Baltimore’s Everyman Theatre has announced a 2012-2013 season which will close down its 1727 North Charles Street venue with the memory of war, and then inaugurate its tenure at its new downtown Inner Harbor location on 315 West Fayette Street with a series of domestic dramas and comedies, full of strategy and explosiveness.
The company begins its season with Donald Margulies’ Time Stands Still, in which a photojournalist injured in Iraq and her shell-shocked journalist lover struggle over whether they will return to the place where they got their wounds and their livelihood. DCTS’ Andrew Lapin noted that “[p]laywright Donald Margulies roots his characters, our eyes and ears to war, in a touching interpersonal drama.” Time Stands Still will run from August 31 to September 30 of this year.
War gets a much gentler treatment in Heroes, Tom Stoppard’s translation of Gerald Sibleyras’ Le Vent des Peupliers. This is the story of three aging veterans of the first World War, attempting to recapture their youth while living in a retirement home in late 1950s France. DCTS, reviewing the play three years ago, said that “It is witty; its characters are agreeably tart; it is a little bit sentimental; and it has the decency to avoid a clichéd dramatic climax.” Heroes will run from October 26 to November 25.
Heroes will close down Everyman’s Charles Street location, and the company will inaugurate its new space with Tracy Letts’ incendiary August: Osage County. Long-simmering family dysfunction explodes into all-out warfare in this dark comedy, which DCTS’ Hunter Styles calls a “meaty, disquieting chronicle of loss and tortured love” in which “every brutal, hot-blooded scene in this three-act opus feels like it’s been tightened with a crescent wrench.” August: Osage County will run from January 25 to February 17, 2013.
No sooner does August: Osage County close than Everyman presents God of Carnage, Yasmina Reza’s dramedy about two Uppy couples (i.e., Yuppies who are no longer young) who try to be civilized about a fight between their children, and fail miserably.

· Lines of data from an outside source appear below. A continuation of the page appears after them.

/-- Word `n` of a lane's run of targets. -/
def runWord (s : State) (m : List (Nat × List Loc)) (l n : Nat) : W32 :=
  wordAt s ((((tget m l).getD [])[4 * n]?).getD ⟨.gallery, 0⟩)

/-- No target of a run lies in a host's window. -/
def Local (m : List (Nat × List Loc)) : Prop := ∀ r x, r ∈ m → x ∈ r.2 → x.sp ≠ .pcie

/-- The row that lane `l` names from row `row0` on is one of the team's (R361). -/
def Ctx.rowIn (c : Ctx) (row0 l : Nat) : Prop := row0 + l < 8 * c.g.rec_.accGran

/-- R361: the group stops at the first lane whose row is none of the team's. -/
def StopsAtRow (s : State) (i : Instr) (c : Ctx) (on : Mask) (row0 : Nat) : Prop :=
  ∀ pre l post, lanesOf on = pre ++ l :: post → (∀ k, k ∈ pre → Ctx.rowIn c row0 k) → ¬Ctx.rowIn c row0 l →
    on &&& c.w.stopped = 0 → MayStop s c → ∃ t, exec i s = .next t ∧ StoppedWith s t c .ridx c.lanes (w64 (row0 + l)) 0

end Sys2Proof.Claims

/-- R359 to R361, R370: a descriptor is written to its tile register, or stops the group with `TDESC_BAD`; `MZERO` zeroes its
rows and no other cell; `MRD` and `MWR` move cells of the rows that the lanes name; a row outside the team's rows stops the group
with `RIDX`. R362, R368, R370 to R372: rows loaded and stored, and scales loaded, whose checks pass and whose targets translate, once
the warp's earlier matrix work and its accesses of the gallery and the die scratch are done: `MLDA` puts 16 words of each lane's
row into its cells; `MSTA` converts 16 cells of each lane's row by its slot (a slot of raw words takes them as they are), and
stores them to the gallery at once, or sends them to memory, where nothing differs yet, as requests of the warp; `MLDS` fills scale
memory with halfwords. A check that fails stops the group with its cause. Until their granules are unmarked and earlier work is
done, they wait. With no lane on they pass. The model's own readings: log 21, 77, 79. -/
def Obligations.AccumulatorMoves : Prop :=
  (∀ (s : State) (i : Instr) (c : Ctx) (f : Fmt) (on : Mask),
    ((i = .tdesc f ∧ (∃ a, f.a = .uni a) ∧ ∃ d, f.d = .cls3 d) ∨ (∃ g, i = .mzero f g) ∨ (∃ r x, i = .mrd f r x) ∨
      (∃ x, i = .mwr f x) ∨ (∃ g x, i = .mlda f g x) ∨ (∃ g a b x, i = .msta f g a b x) ∨ (∃ g e a, i = .mlds f g e a)) →
    s.Executes i c f on → PassesOff s i c on) ∧
  (∀ (s : State) (c : Ctx) (f : Fmt) (on : Mask), on ≠ 0 →
    (∀ a i, s.Executes (.tdesc f) c f on → f.a = .uni a → f.d = .cls3 i →
      let d : BitVec 128 := s.ureg c.wid (a.toNat + 3) ++ s.ureg c.wid (a.toNat + 2) ++ s.ureg c.wid (a.toNat + 1) ++
        s.ureg c.wid a.toNat
      (descBad d = false → ∃ t w, exec (.tdesc f) s = .next t ∧ t.warp? c.wid = some w ∧ Issued s t c ∧ w.vec = c.w.vec ∧
        w.uni = c.w.uni ∧ ∀ k, cget w.tile k = if k = i.toNat then d else cget c.w.tile k) ∧
      (descBad d = true → MayStop s c → ∃ t, exec (.tdesc f) s = .next t ∧ StoppedWith s t c .tdescBad c.lanes 0 0)) ∧
    (∀ g di, s.Executes (.mzero f g) c f on → f.d = .cls3 di →
      let i := Instr.mzero f g
      let top := 8 * di.toNat + 8 * (g.toNat + 1)
      (8 * c.g.rec_.accGran < top → MayStop s c →
        ∃ t, exec i s = .next t ∧ StoppedWith s t c .ridx c.lanes (w64 (max (8 * di.toNat) (8 * c.g.rec_.accGran))) 0) ∧
      (top ≤ 8 * c.g.rec_.accGran → s.mxQuiet c [] = false ∨ s.rowsBusy c i on = true → exec i s = .next s) ∧
      (top ≤ 8 * c.g.rec_.accGran → s.mxQuiet c [] = true → s.rowsBusy c i on = false →
        ∃ t v, exec i s = .next t ∧ t.team? c.w.tid = some v ∧ v.scale = c.t.scale ∧ v.gallery = c.t.gallery ∧
          (∀ row col, col < 128 → v.cell row col = if 8 * di.toNat ≤ row ∧ row < top then 0 else c.t.cell row col) ∧
          (∀ r l, t.vreg c.wid r l = s.vreg c.wid r l) ∧ (∀ a, t.byte a = s.byte a) ∧ (c.noLoopEnd → s.Advanced t c))) ∧
    (∀ i row0, ((∃ r x, i = .mrd f r x ∧ row0 = 8 * r.toNat) ∨ (∃ di x, i = .mwr f x ∧ f.d = .cls3 di ∧ row0 = 8 * di.toNat)) →
      s.Executes i c f on →
      StopsAtRow s i c on row0 ∧
      ((∀ l, l ∈ lanesOf on → Ctx.rowIn c row0 l) → s.mxQuiet c [] = false ∨ s.rowsBusy c i on = true → exec i s = .next s) ∧
      ((∀ l, l ∈ lanesOf on → Ctx.rowIn c row0 l) → s.mxQuiet c [] = true → s.rowsBusy c i on = false →
        (∀ r x, i = .mrd f r x →
          ∃ t w, exec i s = .next t ∧ t.warp? c.wid = some w ∧ Raised c w 2 on f.d ∧
            Wrote s t c f.d on fun l => [c.t.cell (row0 + l) x.toNat]) ∧
        (∀ x, i = .mwr f x →
          ∃ t v, exec i s = .next t ∧ t.team? c.w.tid = some v ∧
            (∀ row k, k < 128 → v.cell row k =
              if k = x.toNat ∧ row0 ≤ row ∧ on.getLsbD (row - row0) = true then s.src c 0 .raw f.a (row - row0)
              else c.t.cell row k) ∧ (∀ r l, t.vreg c.wid r l = s.vreg c.wid r l) ∧ (∀ a, t.byte a = s.byte a) ∧
              (c.noLoopEnd → s.Advanced t c))))) ∧
  (∀ (c : Ctx) (gal : Bool) (row0 n : Nat) (on : Mask) (a : Nat → Nat),
    (c.mxCheck gal row0 n on a = none ↔ ∀ l, l ∈ lanesOf on → Ctx.rowIn c row0 l ∧ a l % 4 = 0 ∧
      (gal = true → a l + n ≤ c.g.rec_.gallery)) ∧
    (∀ l, l ∈ lanesOf on → ¬Ctx.rowIn c row0 l → ∃ k, k ∈ lanesOf on ∧ ¬Ctx.rowIn c row0 k ∧
      c.mxCheck gal row0 n on a = some (.ridx, row0 + k)) ∧
    (∀ l, l ∈ lanesOf on → (∀ k, k ∈ lanesOf on → Ctx.rowIn c row0 k) → a l % 4 ≠ 0 → ∃ k, k ∈ lanesOf on ∧ a k % 4 ≠ 0 ∧
      c.mxCheck gal row0 n on a = some (if gal then .galAlign else .memAlign, a k)) ∧
    (∀ l, l ∈ lanesOf on → (∀ k, k ∈ lanesOf on → Ctx.rowIn c row0 k ∧ a k % 4 = 0) → gal = true →
      c.g.rec_.gallery < a l + n → ∃ k, k ∈ lanesOf on ∧ c.g.rec_.gallery < a k + n ∧
      c.mxCheck gal row0 n on a = some (.galRange, a k))) ∧
  (∀ (s : State) (c : Ctx) (f : Fmt) (on : Mask) (gal : Bool), on ≠ 0 → c.g.rec_.gallery ≤ 393216 →
    let a := s.mxAddr c f gal
    let ready := fun (i : Instr) => s.mxQuiet c [.gallery, .scratch] = true ∧ s.rowsBusy c i on = false
    (∀ i row0 n, ((∃ x di, i = .mlda f gal x ∧ f.d = .cls3 di ∧ row0 = 8 * di.toNat ∧ n = 64) ∨
        (∃ slot r x, i = .msta f gal slot r x ∧ row0 = 8 * r.toNat ∧ n = 2 * elemBits (c.g.rec_.slot slot.toNat).elem)) →
      s.Executes i c f on →
      (∀ cause x, c.mxCheck gal row0 n on a = some (cause, x) → MayStop s c →
        ∃ t, exec i s = .next t ∧ StoppedWith s t c cause c.lanes (w64 x) 0) ∧
      (c.mxCheck gal row0 n on a = none → ¬ready i → exec i s = .next s)) ∧
    (∀ col0 di, s.Executes (.mlda f gal col0) c f on → f.d = .cls3 di → c.mxCheck gal (8 * di.toNat) 64 on a = none →
      ready (.mlda f gal col0) →
      let m := s.mxRuns c gal 64 on .read a
      m.2.1 = [] → Quiet s → Local m.1 →
      ∃ t v, exec (.mlda f gal col0) s = .next t ∧ t.team? c.w.tid = some v ∧ v.gallery = c.t.gallery ∧
        (∀ x, t.byte x = s.byte x) ∧ (c.noLoopEnd → s.Advanced t c) ∧
        ∀ row col, col < 128 → v.cell row col =
          if 8 * di.toNat ≤ row ∧ on.getLsbD (row - 8 * di.toNat) = true ∧ 16 * col0.toNat ≤ col ∧ col < 16 * col0.toNat + 16
          then runWord s m.1 (row - 8 * di.toNat) (col - 16 * col0.toNat) else c.t.cell row col) ∧
    (∀ slot row0 col0,
      let i := Instr.msta f gal slot row0 col0
      let sl := c.g.rec_.slot slot.toNat
      let n := 2 * elemBits sl.elem
      let bs := fun (l : Nat) => s.mstaRow c sl (8 * row0.toNat + l) (16 * col0.toNat) l
      let m := s.mxRuns c gal n on .write a
      let flags := (lanesOf on).foldl (fun fl l => fl ||| (bs l).2.bits) 0
      let counts := cvtStoch .slot sl = true ∧ sl.elem ≠ 0 ∧ sl.elem < 6
      s.Executes i c f on → c.mxCheck gal (8 * row0.toNat) n on a = none → ready i →
      (sl.elem = 0 → ∀ l k j, k < 16 → j < 4 →
        (bs l).1[4 * k + j]? = some ((c.t.cell (8 * row0.toNat + l) (16 * col0.toNat + k) >>> (8 * j)).setWidth 8)) ∧
      (gal = true → (∀ l k, l ∈ lanesOf on → k ∈ lanesOf on → l ≠ k → a l + n ≤ a k ∨ a k + n ≤ a l) →
        ∃ t v w, exec i s = .next t ∧ t.team? c.w.tid = some v ∧ v.acc = c.t.acc ∧ (∀ x, t.byte x = s.byte x) ∧
          t.warp? c.wid = some w ∧ w.fstat = c.w.fstat ||| flags ∧ (c.noLoopEnd → s.Advanced t c) ∧
          (∀ l, l < 32 → cget w.srctr l = if on.getLsbD l = true ∧ counts then cget c.w.srctr l + 16 else cget c.w.srctr l) ∧
          (∀ l k, l ∈ lanesOf on → k < n → some (v.galByte (a l + k)) = (bs l).1[k]?) ∧
          ∀ x, (∀ l, l ∈ lanesOf on → x < a l ∨ a l + n ≤ x) → v.galByte x = c.t.galByte x) ∧
      (gal = false → Plain c → m.2.1 = [] → (reqLines (m.1.flatMap (·.2))).length ≤ 63 →
        c.w.unack + (reqLines (m.1.flatMap (·.2))).length ≤ 63 → s.firstUpd c.t.core (reqLines (m.1.flatMap (·.2))) = none →
        ∃ t w reqs, exec i s = .next t ∧ (∀ x, t.byte x = s.byte x) ∧ (c.noLoopEnd → s.Advanced t c) ∧
          t.warp? c.wid = some w ∧ w.fstat = c.w.fstat ||| flags ∧ w.unack = c.w.unack + reqs.length ∧
          (∀ l, l < 32 → cget w.srctr l = if on.getLsbD l = true ∧ counts then cget c.w.srctr l + 16 else cget c.w.srctr l) ∧
          (t.core c.t.core).inflight = (s.core c.t.core).inflight ++ reqs ∧
          reqs.map (fun r => (r.sp, r.line)) = reqLines (m.1.flatMap (·.2)) ∧
          (∀ r, r ∈ reqs → r.wid = c.wid ∧ r.acks = true ∧ r.mx = true ∧ r.pc = c.pc) ∧
          ∀ (x : Loc) (b : Byte), (∃ r l, r ∈ reqs ∧ r.op = .write l ∧ r.sp = x.sp ∧ (x.a, b) ∈ l) ↔
            ∃ (r : Nat × List Loc) (k : Nat), r ∈ m.1 ∧ r.2[k]? = some x ∧ (bs r.1).1[k]? = some b)) ∧
    (∀ e0 slot, s.Executes (.mlds f gal e0 slot) c f on →
      let i := Instr.mlds f gal e0 slot
      let n := (s.src c 0 .raw f.b (lowest on)).toNat
      let x := a (lowest on)
      let lim := 128 * c.g.rec_.accGran
      let m := s.mxRuns c gal (2 * n) (laneBit (lowest on)) .read fun _ => x
      let l := m.1.flatMap (·.2)
      (MayStop s c →
        (n % 2 = 1 → ∃ t, exec i s = .next t ∧ StoppedWith s t c .mxArg c.lanes 0 0) ∧
        (n % 2 = 0 → lim < e0.toNat + n → ∃ t, exec i s = .next t ∧ StoppedWith s t c .mxArg c.lanes (w64 (max e0.toNat lim)) 0) ∧
        (n % 2 = 0 → e0.toNat + n ≤ lim → x % 4 ≠ 0 → ∃ t, exec i s = .next t ∧ StoppedWith s t c .memAlign c.lanes (w64 x) 0) ∧
        (n % 2 = 0 → e0.toNat + n ≤ lim → x % 4 = 0 → gal = true → c.g.rec_.gallery < x + 2 * n →
          ∃ t, exec i s = .next t ∧ StoppedWith s t c .galRange c.lanes (w64 x) 0)) ∧
      (n % 2 = 0 → e0.toNat + n ≤ lim → x % 4 = 0 → (gal = true → x + 2 * n ≤ c.g.rec_.gallery) →
        (s.mxQuiet c [.gallery, .scratch] = false → exec i s = .next s) ∧
        (s.mxQuiet c [.gallery, .scratch] = true → m.2.1 = [] → Quiet s → Local m.1 →
          ∃ t v, exec i s = .next t ∧ t.team? c.w.tid = some v ∧ v.gallery = c.t.gallery ∧ v.acc = c.t.acc ∧
            (∀ x, t.byte x = s.byte x) ∧ (c.noLoopEnd → s.Advanced t c) ∧
            ∀ k, cget v.scale k = if e0.toNat ≤ k ∧ k < e0.toNat + n then
                (wordAt s ((l[(k - e0.toNat) / 2 * 4]?).getD ⟨.gallery, 0⟩)).extractLsb' (16 * ((k - e0.toNat) % 2)) 16
              else cget c.t.scale k))))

DCTS’ Susan Galbraith said, “God of Carnage feels like a Who’s Afraid of Virginia Woolf for the 21st century. The characters are better dressed, finer housed, super toned, and a whole lot funnier. But playwright Yasmina Reza argues that the same god still reigns, and that under the surface we are still primitives. Scratch us and we don’t bleed, we begin to hurl things at each other.” God of Carnage will run from March 15 to April 7 of next year.
On April 26, Suzan-Lori Parks’ Topdog/Underdog, the 2002 Pulitzer Prize-winner for drama, will open. This is a story of two brothers, named Lincoln and Booth by their cynical parents, who live together in a tawdry apartment while trying to support themselves. Lincoln plays his namesake in an arcade game in which spectators are invited to shoot him; Booth is a professional shoplifter who hopes to graduate to operating a three-card monte hustle. Charles McNulty of the Los Angeles Times calls this play a “propulsive two-hander” and a “compelling drama”. Topdog/Underdog will play until May 19.
Everyman will close its 2012-2013 season with an updated classic – George Farquhar’s The Beaux’ Stratagem, adapted collaboratively across the years by Thornton Wilder and Ken Ludwig. (Wilder began the adaptation in 1939 but died before he could finish; his estate asked Ludwig to finish the job, and he did.) This is a story of two young men who masquerade as master and servant while traveling the country looking for female companionship; the two young women they meet; and a bevy of rascals and lunatics, including one woman who deludes herself into believing that she is a great healer, with hilarious – and fatal – results. The Washington Post’s Peter Marks called the updated version, “charming” and “funny” and said “‘The Beaux’ Stratagem,’ as they say, ‘plays.’ It emerges from its extreme makeover with a generous new lease on lunacy.” The Beaux’ Stratagem will run from June 7 to the 30th.